Avec comme thème, « Rôle de la justice dans la lutte contre le blanchiment de capitaux et le financement du terrorisme », l’audience solennelle de la Rentrée des Cours et Tribunaux du Mali, session 2021-2022, s’est déroulée, le jeudi 18 novembre, à la Cour Suprême de Bamako. Le choix de ce thème n’est pas fortuit, a indiqué le Président de la juridiction mère, M. Wafi OUGADEYE. Cette orientation annuelle de la famille judiciaire est en phase avec l’engagement des autorités de la Transition pour une gouvernance vertueuse, a précisé le Bâtonnier de l’Ordre des Avocats du Mali, Moustapha CISSE. En outre, le blanchiment des capitaux est l’un des crimes qui affaiblit l’État, a souligné le rapporteur des Magistrats, Dr. Modibo SACKO.
Ces phénomènes n’épargnent pas le Mali. D’où l’appel du rapporteur à la justice de sévir contre le financement du terrorisme et le blanchiment des capitaux. Selon le Dr. SACKO, il revient à cette même justice de faire des propositions pertinentes aux autorités dans le but d’assurer une répression efficace de ces fléaux.

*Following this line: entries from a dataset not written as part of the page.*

-- ==== Sys2Proof/Machine/EncRate.lean ====
section
/-! DEFINITION. The coding of a picture (R254, R264–R267): what its stream declares, the search window, regions of interest, and the rate
control, which gives every CTU its QP or has it skip-coded. The bits of a CTU and the proposals of the search come with the command. -/
namespace Sys2Proof.Machine

/-! ### What the stream declares (R254) -/

/-- Table A.8 of H.265: general_level_idc, MaxLumaPs and MaxLumaSr (Main tier). (PRESUMED, log 1005.) -/
def levels : List (Nat × Nat × Nat) :=
  [(30, 36864, 552960), (60, 122880, 3686400), (63, 245760, 7372800), (90, 552960, 16588800), (93, 983040, 33177600),
   (120, 2228224, 66846720), (123, 2228224, 133693440), (150, 8912896, 267386880), (153, 8912896, 534773760), (156, 8912896, 1069547520),
   (180, 35651584, 1069547520), (183, 35651584, 2139095040), (186, 35651584, 4278190080)]

/-- What the parameter sets declare of a picture of `w` by `h` at depth `d`, recorded every `div` frames at `fn / fd` millihertz (R254). -/
def streamParams (w h d csc fn fd div : Nat) : StreamParams :=
  let y := pad8 w * pad8 h
  let level := ((levels.find? fun l => y ≤ l.2.1 && y * fn ≤ l.2.2 * 1000 * fd * div).map fun l => l.1).getD 186
  { profile := if d = 8 then 1 else 2, level, w := pad8 w, h := pad8 h, cropR := pad8 w - w, cropB := pad8 h - h, depth := d, csc }

/-- The fields of `StreamParams` in order. -/
def StreamParams.fields (q : StreamParams) : List Nat := [q.profile, q.level, q.w, q.h, q.cropR, q.cropB, q.depth, q.csc]

/-! ### CTUs and the search window (R264) -/

/-- CTUs in a row, and rows, of a picture. -/
def ctuCols (w : Nat) : Nat := cdiv w 32

/-- The first and the last sample that a block of `n` samples at `x` uses along one axis: `v` is the vector there in units of 1 / `u` sample,
with `lo` taps before and `hi` after the block where it is fractional. -/
def refSpan (x n u lo hi : Nat) (v : Int) : Int × Int :=
  let a : Int := x + v / (u : Int)
  if v % (u : Int) = 0 then (a, a + n - 1) else (a - lo, a + n - 1 + hi)

/-- Whether the samples of a block along one axis lie in the window of a CTU at `x0`: luma from `x0 - lo` to `x0 + hi`, chroma the
co-located half. -/
def axisIn (x0 x n : Nat) (lo hi : Int) (v : Int) : Bool :=
  let l := refSpan x n 4 3 4 v
  let c := refSpan (x / 2) (n / 2) 8 1 2 v
  (x0 : Int) - lo ≤ l.1 && l.2 ≤ x0 + hi && (x0 : Int) / 2 - lo / 2 ≤ c.1 && c.2 ≤ x0 / 2 + hi / 2

/-- Whether every reference sample that a prediction unit uses with vector `mv` lies in the window of the CTU at (x0, y0) (R264): luma columns
x0 − 192 to x0 + 223 and rows y0 − 96 to y0 + 127, and the co-located chroma. -/
def inWindow (x0 y0 : Nat) (u : PuFact) (mv : Int × Int) : Bool :=
  axisIn x0 u.x u.w 192 223 mv.1 && axisIn y0 u.y u.h 96 127 mv.2

/-- The prediction units of a CTU at (x0, y0): each takes the first proposal whose reference samples lie in the window; one without such a
proposal is not predicted from the reference (R264). (DEDUCED, log 1001.) -/
def choosePus (x0 y0 : Nat) (us : List PuFact) : List Pu :=
  us.filterMap fun u =>
    if u.x < x0 ∨ u.y < y0 ∨ x0 + 32 < u.x + u.w ∨ y0 + 32 < u.y + u.h then none
    else (u.cands.find? fun mv => inWindow x0 y0 u mv).map fun mv => ⟨u.x, u.y, u.w, u.h, mv⟩

/-- The reference samples that enter the window before the CTU in column `j` of row `r` is coded, as luma columns and rows from and to:
the first window of a row, then a column of 32 (R264). Positions outside the picture are replicated on chip. -/
def slide (w h r j : Nat) : (Nat × Nat) × (Nat × Nat) :=
  ((if j = 0 then 0 else min w (32 * j + 192), min w (32 * j + 224)), (32 * r - 96, min h (32 * r + 128)))

/-- The words of a picture of stride `n` bytes, `q` bytes a sample, that hold the samples of an area, luma and chroma. -/
def areaWords (luma chroma : List Nat) (n q : Nat) (a : (Nat × Nat) × (Nat × Nat)) : List Nat :=
  let cols := a.1.2 - a.1.1
  let rows := fun (cs : List Nat) (y k : Nat) => (rangeFrom y k).flatMap fun y => cellsWords cs (y * n + a.1.1 * q) (cols * q)
  rows luma a.2.1 (a.2.2 - a.2.1) ++ rows chroma (a.2.1 / 2) ((a.2.2 + 1) / 2 - a.2.1 / 2)

/-- The words that the window takes from the reference picture, CTU by CTU (R264). -/
def windowWords (luma chroma : List Nat) (n q w h : Nat) : List Nat :=
  (rangeFrom 0 (cdiv h 32)).flatMap fun r => (rangeFrom 0 (ctuCols w)).flatMap fun j => areaWords luma chroma n q (slide w h r j)

/-! ### Regions of interest (R265) -/

/-- Whether the CTU at (x0, y0) of a picture of `w` by `h` has a pixel in a region. -/
def Roi.covers (a : Roi) (w h x0 y0 : Nat) : Bool :=
  max a.x x0 < min (a.x + a.w) (min w (x0 + 32)) && max a.y y0 < min (a.y + a.h) (min h (y0 + 32))

/-- The QP of an ROI CTU in a row of QP `qr` (R265): the offset of the first covering region, the smallest cap of them all. -/
def roiQp (rs : List Roi) (w h x0 y0 qr : Nat) : Option Nat :=
  match rs.filter fun a => a.covers w h x0 y0 with
  | [] => none
  | a :: as => some (min ((clampI 0 51 ((qr : Int) + a.off)).toNat) (as.foldl (fun m b => min m b.cap) a.cap))

/-- The QP of a CTU that the session's regions or those of Beacon make an ROI CTU: the lower one where both do. (DEDUCED, log 1006.) -/
def EncPlan.qpAt (p : EncPlan) (w h x0 y0 qr : Nat) : Option Nat :=
  match roiQp p.rois w h x0 y0 qr, roiQp p.bcn w h x0 y0 qr with
  | some a, some b => some (min a b)
  | some a, none => some a
  | none, b => b

/-! ### Rate control (R266) -/

/-- round(6 × log2(a / b)) limited to ± m: the number of thresholds k, 1 − m to m, with (a / b)^12 ≥ 2^(2k − 1), less m; log2 of 0 is −∞.
(DEDUCED, log 1001.) -/
def qpStep (m a b : Nat) : Int :=
  let at_ := fun k : Int => if 0 < k then b ^ 12 * 2 ^ (2 * k - 1).toNat ≤ a ^ 12 else b ^ 12 ≤ a ^ 12 * 2 ^ (1 - 2 * k).toNat
  (((rangeFrom 1 (2 * m)).map fun (n : Nat) => (n : Int) - (m : Int)).filter fun k => at_ k).length - m

/-- The largest number whose sixth power is at most `n`. -/
def root6 (n : Nat) : Nat :=
  (rangeFrom 0 (Nat.log2 n / 6 + 1)).foldr (fun k a => if (a + 2 ^ k) ^ 6 ≤ n then a + 2 ^ k else a) 0

/-- A cost of `b` bits scaled by 2^(d / 6), rounded down (R266). (DESIGN CHOICE, log 1007.) -/
def scaleBits (b : Nat) (d : Int) : Nat := if 0 ≤ d then root6 (b ^ 6 * 2 ^ d.toNat) else root6 (b ^ 6 / 2 ^ (-d).toNat)

/-- What the rate control of a picture works with: its plan and size, whether it is the P picture of a Banked frame, the CTUs of the previous
picture, and c[r]. -/
structure Rating where
  plan : EncPlan
  w : Nat
  h : Nat
  held : Bool
  prev : List CtuCode
  cost : List Nat

/-- The place of CTU `k`. -/
def Rating.at_ (t : Rating) (k : Nat) : Nat × Nat := (32 * (k % ctuCols t.w), 32 * (k / ctuCols t.w))

/-- The CTUs of a picture. -/
def Rating.count (t : Rating) : Nat := ctuCols t.w * cdiv t.h 32

/-- The QP of CTU `k` as an ROI CTU in a row of QP `qr`. -/
def Rating.roi (t : Rating) (k qr : Nat) : Option Nat := t.plan.qpAt t.w t.h (t.at_ k).1 (t.at_ k).2 qr

/-- The estimated cost of CTU `k` at QP `q`: its bits in the previous picture, scaled; a CTU that was skip-coded counts as QP 51 then, and one
without a previous picture as 0 (R266). (DESIGN CHOICE, log 1007.) -/
def Rating.est (t : Rating) (k q : Nat) : Nat :=
  match t.prev[k]? with
  | some c => scaleBits c.bits ((c.qp.getD 51 : Nat) - (q : Int))
  | none => 0

/-- est(r): CTUs from row `r` on, each at the QP that it takes in a row of QP `qr` (R266). (DEDUCED, log 1007.) -/
def Rating.estRows (t : Rating) (r qr : Nat) : Nat :=
  let k := r * ctuCols t.w
  sumNat ((rangeFrom k (t.count - k)).map fun k => t.est k ((t.roi k qr).getD qr))

/-- reserve(k): the estimate for the ROI CTUs after `k` (R266). -/
def Rating.reserve (t : Rating) (k qr : Nat) : Nat :=
  sumNat ((rangeFrom (k + 1) (t.count - (k + 1))).map fun j => match t.roi j qr with
    | some q => t.est j q
    | none => 0)

/-- qr of row `r` after `spent` bits (R266). -/
def Rating.rowQp (t : Rating) (r spent : Nat) : Nat :=
  let part := t.plan.f * sumNat (t.cost.take r)
  if part = 0 then t.plan.qf
  else (clampI (t.plan.minQp : Nat) 51 ((t.plan.qf : Int) + qpStep 6 (spent * sumNat t.cost) part)).toNat

/-- The rate control under way: the mode (0 NORMAL, 1 CLAMP, 2 SKIP), the bits spent, the CTUs coded. -/
structure Coding where
  mode : Nat := 0
  spent : Nat := 0
  ctus : List CtuCode := []

/-- CTU `k` in a row of QP `qr` is coded, `f` as the coder codes it (R266). -/
def Rating.ctu (t : Rating) (qr : Nat) (c : Coding) (k : Nat) (f : CtuFact) : Coding :=
  let roi := t.roi k qr
  let skip := t.held || (roi.isNone && (c.mode == 2 || (c.mode == 1 && t.plan.h < c.spent + t.reserve k qr + t.est k 51)))
  let qp := if skip then none else some (roi.getD (if c.mode = 0 then qr else 51))
  let pus := if skip || t.plan.idr then [] else choosePus (t.at_ k).1 (t.at_ k).2 f.pus
  { mode := if skip && !t.held then 2 else c.mode, spent := c.spent + f.bits, ctus := c.ctus ++ [⟨qp, f.bits, pus⟩] }

/-- Row `r` is coded: CLAMP begins where the estimate passes H (R266). (DESIGN CHOICE, log 1007.) -/
def Rating.row (t : Rating) (fs : List CtuFact) (c : Coding) (r : Nat) : Coding :=
  let qr := t.rowQp r c.spent
  let c := if c.mode = 0 ∧ t.held = false ∧ t.plan.h < c.spent + t.estRows r qr then { c with mode := 1 } else c
  (rangeFrom (r * ctuCols t.w) (ctuCols t.w)).foldl (fun c k => t.ctu qr c k (fs.getD k ⟨0, []⟩)) c

/-- A whole picture is coded (R266). -/
def Rating.code (t : Rating) (fs : List CtuFact) : Coding := (rangeFrom 0 (cdiv t.h 32)).foldl (fun c r => t.row fs c r) {}

end Sys2Proof.Machine
end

Selon les précisions du Procureur Général de la République, Mamadou TIMBO, « pour réussir ce pari, il faut doter la justice des moyens lui permettant de mener sa mission avec efficacité ». Chose comprise par le Président de la Transition qui reste convaincu qu’il n’y a pas « d’État fort sans justice forte ». Une conviction que le Chef de l’État a fait valoir au cours de cette cérémonie solennelle en annonçant, non seulement, la « finalisation de la construction du futur siège de la Maison des Avocats du Mali, pour un montant 790 millions de francs CFA ». Un geste qui en dit long sur la volonté des autorités de la Transition de renforcer les capacités de toute la famille judiciaire pour le plein rayonnement de celle-ci.

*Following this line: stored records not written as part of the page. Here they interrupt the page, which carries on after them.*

/-- The prefix SEI NAL unit as Annex B bytes: start code, header of type 39, payload type 5 of 78 bytes, the stop bit. -/
def seiNal (body : List Byte) : List Byte :=
  [0#8, 0#8, 0#8, 1#8, 0x4E#8, 0x01#8] ++ emulate 0 ([5#8, 78#8] ++ witnessUuid ++ body ++ [0x80#8])

/-- A record of Table 10.6, padded to a multiple of 16. -/
def witRecord (type i len stamp flags : Nat) (data : List Byte) : List Byte :=
  [0x57#8, 0x52#8, BitVec.ofNat 8 type, BitVec.ofNat 8 i] ++ leBytes 4 len ++ leBytes 6 stamp ++ leBytes 2 flags ++ data ++
    List.replicate (16 * cdiv data.length 16 - data.length) 0#8

/-- The drops of recorded frames before frame `n` that no GAP record reports yet. -/
def EncSes.dropsBefore (x : EncSes) (n : Nat) : List (Nat × Nat × Nat) := x.drops.filter fun d => d.1 < n

/-- The GAP record of the drops before recorded frame `n` (R269): how many, and the stamp and reason of the first. (DEDUCED, log 1002.) -/
def EncSes.gap (x : EncSes) (i n : Nat) : List (List Byte) :=
  match x.dropsBefore n with
  | [] => []
  | d :: ds => [witRecord 3 i (1 + ds.length) d.2.1 d.2.2 []]

/-- The picture being coded ends without an access unit. (DEDUCED, log 1004.) -/
def State.encAbandon (s : State) (i reason : Nat) : State :=
  match (s.eses i).coding with
  | none => s
  | some c =>
    let s := (s.setEses i { s.eses i with coding := none, lastDropped := true, first := (s.eses i).first && reason == 6, lastSize := some (c.w, c.h) })
    ((s.encDrop i c.seq c.stamp reason).put Reg.ENC_STATUS_BUSY 0).encDrained i

/-- What the picture of frame `c` is, coded as `k` says (R254). -/
def State.encPic (s : State) (i : Nat) (c : CapFrame) (k : Coding) : CodedPic :=
  let d := if s.is (Reg.ES_CFG_DEPTH i) then 10 else 8
  ⟨streamParams c.w c.h d (s.get (Reg.ES_CFG_CSC i)) c.refresh.1 c.refresh.2 (max 1 (s.get (Reg.ES_CFG_DIV i))), (s.eses i).plan.idr, k.ctus⟩

/-- The records of that picture (R268, R269): the GAP record of the drops before it, and its access unit. (DEDUCED, log 1002.) -/
def State.encRecords (s : State) (i : Nat) (c : CapFrame) (k : Coding) (slice : List Byte) : List (List Byte) :=
  let pic := s.encPic i c k
  let sei := seiFinal c.sei (b2n pic.idr * 16 + b2n (k.mode == 1) * 8 + b2n (k.mode == 2) * 4) (min 65535 c.drops)
  let au := (if pic.idr then Config.paramSets pic.params.fields else []) ++ seiNal sei ++ slice
  (s.eses i).gap i c.seq ++ [witRecord 1 i au.length c.stamp (sei.getD 3 0#8).toNat au]

/-- The records of a coded picture enter the output queue, or the picture is dropped under OUT_FULL (R262, R269). (DEDUCED, log 1002.) -/
def State.encDeliver (s : State) (i : Nat) (c : CapFrame) (k : Coding) (slice : List Byte) : State :=
  let x := s.eses i
  let new := s.encRecords i c k slice
  if s.encRing i < x.queued + sumNat (new.map List.length) then (s.put (Reg.ES_STATUS_OUT_FULL i) 1).encAbandon i 4
  else
    let s := s.setEses i { x with coding := none, drops := x.drops.filter (fun d => c.seq < d.1), dropsAu := x.dropsAu - c.drops,
                                  lastDropped := false, first := false, lastSize := some (c.w, c.h) }
    let s := ((s.encPush i new).incr (Reg.ES_FRAMES_CODED i)).put (Reg.ES_STAMP_LO_STAMP i) (c.stamp % 2 ^ 32)
    ((s.put (Reg.ES_STAMP_HI_STAMP i) (c.stamp / 2 ^ 32)).put Reg.ENC_STATUS_BUSY 0).encLevel i

/-- The watchdog expires on the picture being coded (R272): the picture is dropped; on two consecutive pictures the encoder is
fenced. (DEDUCED, log 1003.) -/
def State.encExpire (s : State) (inj : Bool) : State :=
  match s.encCoding with
  | none => s
  | some i =>
    let s := (s.put (Reg.ES_STATUS_TIMEOUT i) 1).encAbandon i 6
    if s.enc.expired.isSome then
      ({ s with enc := { s.enc with expired := none } }.encFault .ENC_TIMEOUT 4 i inj).encFence
    else { s with enc := { s.enc with expired := some inj } }

/-- The words that the coding of a picture reads (R257, R261, R264): its samples, from its capture frame or, for an IDR picture of a Banked frame,
from the reference picture; and the search window of a P picture. (DEDUCED, log 1008.) -/
def State.encReads (s : State) (i : Nat) (c : CapFrame) (idr : Bool) : List Nat × List Nat :=
  let n := s.encStride i
  let q := s.encQ i
  let whole := fun pl => areaWords (s.encPlane i pl) (s.encPlane i (pl + 1)) n q ((0, c.w), (0, c.h))
  let src := match c.slot with
    | some k => whole (2 * k)
    | none => if idr then whole 4 else []
  (src, if idr then [] else windowWords (s.encPlane i 4) (s.encPlane i 5) n q (pad8 c.w) (pad8 c.h))

/-- What the search SRAM met while a picture was coded (R272): an armed injection is met as the event says, an uncorrectable word unless it was
corrected; an uncorrectable word, the `k`-th of the window, is reloaded from Hearth. Answers whether the reload was clean. (DEDUCED, log 1004.) -/
def State.sramMet (s : State) (i : Nat) (m : CacheEvent) (win : List Nat) (k : Nat) (e : ReadEvent) : State × Bool :=
  let (s, inj) := s.takeInj Reg.ENC_INJ_SRAM
  match m, inj with
  | .corr, _ => (s.encFault .ENC_SRAM_CORR 1 i inj, true)
  | .clean, false => (s, true)
  | _, _ =>
    let (s, bad) := s.readWords .functional (win.drop (k % max 1 win.length) |>.take 1) e
    if bad.isEmpty then (s.encFault .ENC_SRAM_REREAD 2 i inj, true) else (s, false)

Le Président GOÏTA a également mis l’accent sur les conséquences de l’expansion du terrorisme sur la stabilité de notre pays avant de préciser que « tous les capitaux blanchis ne proviennent pas forcément du terrorisme ». Selon le Chef de l’État, il convient de s’attaquer aux sources véritables de financement de cette activité lucrative. Et, « L’une des meilleures méthodes pour vaincre ce mal à la racine serait sans nul doute de renforcer l’arsenal juridique dans le but d’étouffer, à la fois, le financement du terrorisme et le blanchiment de capitaux qui en découle », a suggéré le Président du Conseil supérieur de la Magistrature, avant de déclarer que : « Pour mener à bien ce combat, la mise en place et le renforcement d’un cadre institutionnel et juridique approprié sont obligatoires ».
Poursuivant son intervention, le Président de la Transition a jugé important d’attirer l’attention de tous sur « la responsabilité collective dans ce processus ». La lutte contre le blanchiment de capitaux et le financement du terrorisme doivent se mener à tous les niveaux. Les magistrats, quant à eux, rassurent leur autorité supérieure quant à leur détermination à lutter contre la corruption tout en invitant les collectivités à s’inscrire dans la même dynamique.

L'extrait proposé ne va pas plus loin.